Stored data:
/-- Settles O18: E rises and falls in the two waits, whose edges write E alone. -/
theorem linesAreStableAroundThePulse : Obligations.LinesAreStableAroundThePulse := by
  intro x s h hr
  refine ⟨by rw [h.pins, level_rw_phasePins], fun he r hne => ?_⟩
  rcases pulse_phase h hr he with hp | hp
  · rw [clockEdge_eq_advance hr (by rw [hp]; rfl), show advance x s = edgeSetup x s by simp [advance, hp]]
    exact level_edgeSetup x s hne
  · rw [clockEdge_eq_advance hr (by rw [hp]; rfl), show advance x s = edgeHigh x s by simp [advance, hp]]
    exact level_edgeHigh x s hne

end Sys2Proof.Machine

/-! ## O23: the responses of an operation

A response is recorded where `P_RSP` is entered, and nowhere else; so the phase tells how many the operation in
flight has given. -/

namespace Sys2Proof.Machine

/-- How many responses the operation in flight has given by this phase: one once `P_RSP` is reached. -/
def answers : Phase → Nat
  | .rsp | .idle => 1
  | .payload | .drain | .acq | .cfgoe | .cfglow | .select | .drive | .setup | .high | .fall | .reset | .rel => 0

theorem responses_append (es fs : List Event) : responses (es ++ fs) = responses es + responses fs :=
  List.countP_append

/-- Any other event is no response. -/
theorem responses_snoc (es : List Event) {e : Event} (h : ∀ c, e ≠ .rsp c) : responses (es ++ [e]) = responses es := by
  cases e with
  | rsp c => exact absurd rfl (h c)
  | acq | rel | oe | pin | wait => exact responses_append es [_]

theorem answers_of_holdsSession {p : Phase} (h : holdsSession p = true) : answers p = 0 := by
  cases p <;> simp [holdsSession, answers] at h ⊢

/-- `t` follows `s`, in which the operation had given no response, and its phase tells those it has given since. -/
def Answers (s t : State) : Prop := responses t.trace = responses s.trace + answers t.phase

/-! ### The parts of an operation between its transmissions -/

theorem answers_respond (c : Status) (s : State) : Answers s (respond c s) := responses_append s.trace [.rsp c]

theorem answers_drainThen (c : Status) (n : Arg) (s : State) : Answers s (drainThen c n s) := by
  rcases drainThen_cases c n s with ⟨-, h⟩ | ⟨-, h⟩ <;> rw [h]
  · rfl
  · exact answers_respond c s

theorem answers_raise (c : Status) (s : State) : Answers s (raise c s) := by
  rcases raise_cases c s with ⟨-, -, h⟩ | ⟨-, h⟩ <;> rw [h]
  · rfl
  · exact answers_respond c s

theorem answers_transmit (v : Int) (d : Bool) (s : State) : Answers s (transmit v d s) := by
  rcases transmit_cases v d s with ⟨-, h⟩ | ⟨-, h⟩ <;> rw [h]
  · rfl
  · exact answers_raise ..

theorem answers_moveLoop (v : Int) (s : State) : Answers s (moveLoop v s) := by
  unfold moveLoop; split
  · exact answers_respond ..
  · exact answers_transmit ..

theorem answers_textLoop (s : State) : Answers s (textLoop s) := by
  unfold textLoop; split
  · exact answers_respond ..
  · rfl

theorem answers_drainWord {s : State} (hp : s.phase = .drain) : Answers s (drainWord s) := by
  unfold drainWord; split
  · exact answers_respond s.stat (s.setK 0#32)
  · simp [Answers, answers, hp]

theorem answers_afterInit (s : State) : Answers s (afterInit s) := by
  unfold afterInit; split
  · exact answers_transmit clrValue false (s.setK 2#32)
  · split
    · exact answers_transmit homeValue false (s.setK 1#32)
    · exact answers_respond .ok { s with initf := true }

theorem answers_afterTransmission (s : State) : Answers s (afterTransmission s) := by
  unfold afterTransmission; split
  · exact answers_afterInit s
  · exact answers_moveLoop curValue (s.setK (s.k - 1#32))
  · exact answers_moveLoop culValue (s.setK (s.k - 1#32))
  · exact answers_textLoop s
  · exact answers_respond ..

/-- The accepting edge of every request. -/
theorem answers_start (i : Instr) (s : State) : Answers s (start i s) := by
  cases i with
  | init => rfl
  | clr | home | fmt | disp | pos | tx =>
    exact guardOr_induct (P := Answers s) (answers_raise _ (s.latch _)) (answers_transmit _ _ (s.latch _))
  | cur n | cul n =>
    exact guardOr_induct (P := Answers s) (body := fun u => moveLoop _ (u.setK (moveCount n)))
      (answers_raise _ (s.latch _)) (answers_moveLoop _ ((s.latch _).setK _))
  | wrs len =>
    exact guardOr_induct (P := Answers s) (body := fun u => textLoop (u.setK (textCount len)))
      (answers_drainThen _ _ (s.latch _)) (answers_textLoop ((s.latch _).setK _))
  | chr cp =>
    show Answers s (if s.phase = .drain then drainWord s else textWord cp s)
    split
    · exact answers_drainWord ‹_›
    · exact answers_transmit cp true (s.setK (s.k - 1#32))
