-- ==== Sys2Proof/Machine/Flags.lean ====
section
/-! DEFINITION. How the flags and the sticky error bits are set and cleared (10_state.md R20-R25, R27). -/

namespace Sys2Proof.Machine

/-- `IN_OVF`, bit 0 of `err` (R22). -/
def inOvfBit : Byte := 0x01

/-- `OUT_OVF`, bit 1 of `err` (R22). -/
def outOvfBit : Byte := 0x02

/-- `err <- err | 0x01` (R23, R106). -/
def setInOvf (s : State) : State := { s with err := s.err ||| inOvfBit }

/-- `err <- err | 0x02` (R23, R89). -/
def setOutOvf (s : State) : State := { s with err := s.err ||| outOvfBit }

/-- `ready_to_send <- 1` (R20). -/
def raiseReady (s : State) : State := { s with readyToSend := true }

/-- `ready_to_send <- 0` (R20). -/
def dropReady (s : State) : State := { s with readyToSend := false }

/-- `min(stop_polls + 1, 255)` (R27, R116). -/
def bumpPolls (n : Byte) : Byte := if n = 0xFF then 0xFF else n + 1

/-- `MAX_STOP_POLLS != none and stop_polls >= MAX_STOP_POLLS` (R116). -/
def pollsExhausted (c : Config) (n : Byte) : Bool :=
  match c.maxStopPolls with
  | none => false
  | some m => decide (m ≤ n.toNat)

/-- The fast-path condition `IN.count = 0` and `tx_idle = 1` (43_bus_slave.md R105). -/
def fastPath (s : State) : Bool := decide (s.inBuf.count = 0) && s.txIdle

/-- `gate` of SER_RX: may serial arrival touch the timer (41_serial_channel.md R89)? -/
def rxGate (s : State) : Bool := !s.stopPending || s.cfg.rxTimerOverridesStopPoll

end Sys2Proof.Machine
end

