-- ==== Sys2Proof/Machine/BusMaster.lean ====
section
/-! DEFINITION. The bus master-transmit operations (42_bus_master.md). None tests `role` (R100). -/

namespace Sys2Proof.Machine

/-- `START_SENT` (R93): the address byte with the write direction bit. -/
def execStartSent (s : State) : Host.Outcome State Fault Refusal :=
  performStep s (irqOpen s) (.ok (emitBus s .contAck (some (slaW s.cfg))))

/-- Transmit the byte at OUT's tail, or end the transaction when OUT is empty (R94, R95). -/
def transmitTail (s : State) : Except Fault State :=
  match ringPeek s.cfg.cOut s.outBuf with
  | .error k => .error k
  | .ok (some v) => .ok (emitBus s .contAck (some v))
  | .ok none => .ok (endOfData s)

/-- `ADDR_ACK` (R94). -/
def execAddrAck (s : State) : Host.Outcome State Fault Refusal := performStep s (irqOpen s) (transmitTail s)

/-- The body of DATA_ACK: pop the acknowledged byte, then go on with the new tail (R95). -/
def dataAckBody (s : State) : Except Fault State :=
  match ringPop s.cfg.cOut s.outBuf with
  | .error k => .error k
  | .ok none => transmitTail s
  | .ok (some (_, q)) => transmitTail { s with outBuf := q }

/-- `DATA_ACK` (R95). -/
def execDataAck (s : State) : Host.Outcome State Fault Refusal := performStep s (irqOpen s) (dataAckBody s)

/-- `ADDR_NACK` (R96). -/
def execAddrNack (s : State) : Host.Outcome State Fault Refusal :=
  performStep s (irqOpen s) (.ok (abort s s.cfg.tBackoff))

/-- `DATA_NACK` (R97). -/
def execDataNack (s : State) : Host.Outcome State Fault Refusal :=
  performStep s (irqOpen s) (.ok (abort s s.cfg.tBackoff))

/-- `ARB_LOST` (R98; 90_conflicts.md C1: the backoff interval). -/
def execArbLost (s : State) : Host.Outcome State Fault Refusal :=
  performStep s (irqOpen s) (.ok (abort s s.cfg.tBackoff))

end Sys2Proof.Machine
end

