-- ==== Sys2Proof/Tests/Slice0.lean ====
section
/-! SUPPORT. Tests of the model. Expected results come from the tables of 30_encoding.md and the vectors of
95_test_vectors.md, whose ids stand in the comments; the witnesses show that the hypotheses of the statements can be met. -/

namespace Sys2Proof.Tests

open Sys2Proof.Machine Sys2Proof.Safety

/-! ## Well-formedness -/

/-- An ill-formed term, refused: BUS_DEFAULT at a code that belongs to DATA_ACK. -/
theorem test_wellFormed_refuses_named_code : wellFormed defaultBusCodes (.busDefault 0x28) = false := by decide

/-- All eleven named codes are refused as BUS_DEFAULT, and a neighbour of each is not. -/
theorem test_wellFormed_codes :
    (defaultBusCodes.list.all fun c => !wellFormed defaultBusCodes (.busDefault c)) = true ∧
    (defaultBusCodes.list.all fun c => wellFormed defaultBusCodes (.busDefault (c + 1))) = true := by decide

/-- A code map with a code used twice is not legal. -/
theorem test_codes_distinct :
    defaultBusCodes.Distinct ∧ ¬ BusCodes.Distinct { defaultBusCodes with arbLost := 0x08 } := by decide

/-- The test configuration is legal; capacities, thresholds, tick counts and bounds outside R8 are not. -/
theorem test_config_legal :
    nominalConfig.Legal ∧
    ([{ nominalConfig with cOut := 3 }, { nominalConfig with cIn := 256 }, { nominalConfig with threshold := 0 },
      { nominalConfig with tIdle := 256 }, { nominalConfig with maxStopPolls := some 0 }].all
        fun c => !decide (Config.Legal c)) = true := by
  decide

/-! ## Decoding, one word per operation, its bits written out from 30_encoding.md -/

/-- The operation a word decodes to under the default code map. -/
def dec (w : OpWord) : Option Instr := (decode defaultBusCodes w).toOption

theorem test_decode_startSent : dec 0b00000001_00001000_01110111 = some .startSent := by decide

theorem test_decode_addrAck : dec 0b00000001_00011000_00000000 = some .addrAck := by decide

theorem test_decode_addrNack : dec 0b00000001_00100000_00000000 = some .addrNack := by decide

theorem test_decode_dataAck : dec 0b00000001_00101000_00001111 = some .dataAck := by decide

theorem test_decode_dataNack : dec 0b00000001_00110000_00000000 = some .dataNack := by decide

theorem test_decode_arbLost : dec 0b00000001_00111000_00000000 = some .arbLost := by decide

theorem test_decode_slaMatch : dec 0b00000001_01100000_00000000 = some .slaMatch := by decide

theorem test_decode_slaMatchArb : dec 0b00000001_01101000_00000000 = some .slaMatchArb := by decide

theorem test_decode_slvDataAck : dec 0b00000001_10000000_00110001 = some (.slvDataAck 0x31) := by decide

theorem test_decode_slvDataNack : dec 0b00000001_10001000_00110100 = some (.slvDataNack 0x34) := by decide

theorem test_decode_stopRx : dec 0b00000001_10100000_01010101 = some .stopRx := by decide

theorem test_decode_busDefault : dec 0b00000001_11111000_00000000 = some (.busDefault 0xF8) := by decide

theorem test_decode_serRx : dec 0b00000010_00000000_01000001 = some (.serRx 0x41) := by decide

theorem test_decode_serTxEmpty : dec 0b00000011_00000000_00000000 = some .serTxEmpty := by decide

theorem test_decode_timerTick : dec 0b00000100_00000000_00000000 = some .timerTick := by decide

theorem test_decode_timerExpire : dec 0b00000100_00000001_00000001 = some (.timerExpire true) := by decide

theorem test_decode_readRole : dec 0b00000101_00000000_00000000 = some .readRole := by decide

theorem test_decode_readReady : dec 0b00000101_00000001_00000000 = some .readReady := by decide

theorem test_decode_clearReady : dec 0b00000101_00000010_00000000 = some .clearReady := by decide

theorem test_decode_readErr : dec 0b00000101_00000011_00000000 = some .readErr := by decide

theorem test_decode_readClearErr : dec 0b00000101_00000100_00000000 = some .readClearErr := by decide

theorem test_decode_beginSend : dec 0b00000101_00000101_00000000 = some .beginSend := by decide

theorem test_decode_critEnter : dec 0b00000101_00000110_00000000 = some .critEnter := by decide

theorem test_decode_critExit : dec 0b00000101_00000111_00000000 = some .critExit := by decide

theorem test_decode_reset : dec 0b00000110_00000000_00000000 = some .reset := by decide

/-- D-1 to D-8: every reserved word of the decoder vectors is refused. -/
theorem test_decode_reserved :
    ([0x000000, 0x070000, 0xFF0000, 0x020100, 0x030001, 0x030100, 0x040001, 0x040102, 0x040200, 0x050800, 0x050001,
      0x060001].all fun w => (dec w).isNone) = true := by decide

/-- D-9 to D-11: a BUS word is never refused, and DATA is ignored where the row ignores it. -/
theorem test_decode_bus_never_refused :
    dec 0x01FFFF = some (.busDefault 0xFF) ∧ dec 0x01280F = some .dataAck ∧ dec 0x01A055 = some .stopRx := by decide

/-- Another injective code map moves the events, and only them. -/
theorem test_decode_other_map :
    (decode { defaultBusCodes with startSent := 0x01 } 0x010100).toOption = some .startSent ∧
    (decode { defaultBusCodes with startSent := 0x01 } 0x010800).toOption = some (.busDefault 0x08) := by decide
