-- ==== Sys2Proof/Machine/Port.lean ====
section
/-! DEFINITION. What the block does with what stands at its inputs (10_state.md R37): an accepted command word, a reset
event, a command that reset overlaps, or nothing. -/

namespace Sys2Proof.Machine

/-- An accepted word: the command it decodes to, or the ILL error (30_encoding.md R59, 60_exceptions.md R116). -/
def acceptWord (w : Word) (s : State) : Host.Outcome State Fault Refusal :=
  match decode w with
  | .ok i => exec i s
  | .error _ => execIllegal w s

/-- One input event, already taken from the port. A command before the first reset is refused (70_reset_and_hazards.md
R142). One that reset overlaps is not: the reset event sets every element whatever the state before it (R140). -/
def takeInput (e : Input) (s : State) : Host.Outcome State Fault Refusal :=
  match e with
  | .command w => if s.wasReset then acceptWord w s else .refused .commandBeforeFirstReset
  | .reset => .next s.applyReset
  | .commandCutByReset _ => .next s.cutByReset

/-- The next event in acceptance order (20_memory.md R52). With nothing presented the block waits, unchanged, for as long as
that lasts: there is no timeout (60_exceptions.md R120, 70_reset_and_hazards.md R148). -/
def takeNext (s : State) : Host.Outcome State Fault Refusal :=
  match s.inputs with
  | [] => .next s
  | e :: rest => takeInput e { s with inputs := rest }

/-- A command word put before everything else the host will present. -/
def State.offer (s : State) (w : Word) : State := { s with inputs := .command w :: s.inputs }

end Sys2Proof.Machine
end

Requirement:
Go through the entries and copy every line that has "busDefault".

Solution:
theorem test_wellFormed_refuses_named_code : wellFormed defaultBusCodes (.busDefault 0x28) = false := by decide
    (defaultBusCodes.list.all fun c => !wellFormed defaultBusCodes (.busDefault c)) = true ∧
    (defaultBusCodes.list.all fun c => wellFormed defaultBusCodes (.busDefault (c + 1))) = true := by decide
theorem test_decode_busDefault : dec 0b00000001_11111000_00000000 = some (.busDefault 0xF8) := by decide
    dec 0x01FFFF = some (.busDefault 0xFF) ∧ dec 0x01280F = some .dataAck ∧ dec 0x01A055 = some .stopRx := by decide
    (decode { defaultBusCodes with startSent := 0x01 } 0x010800).toOption = some (.busDefault 0x08) := by decide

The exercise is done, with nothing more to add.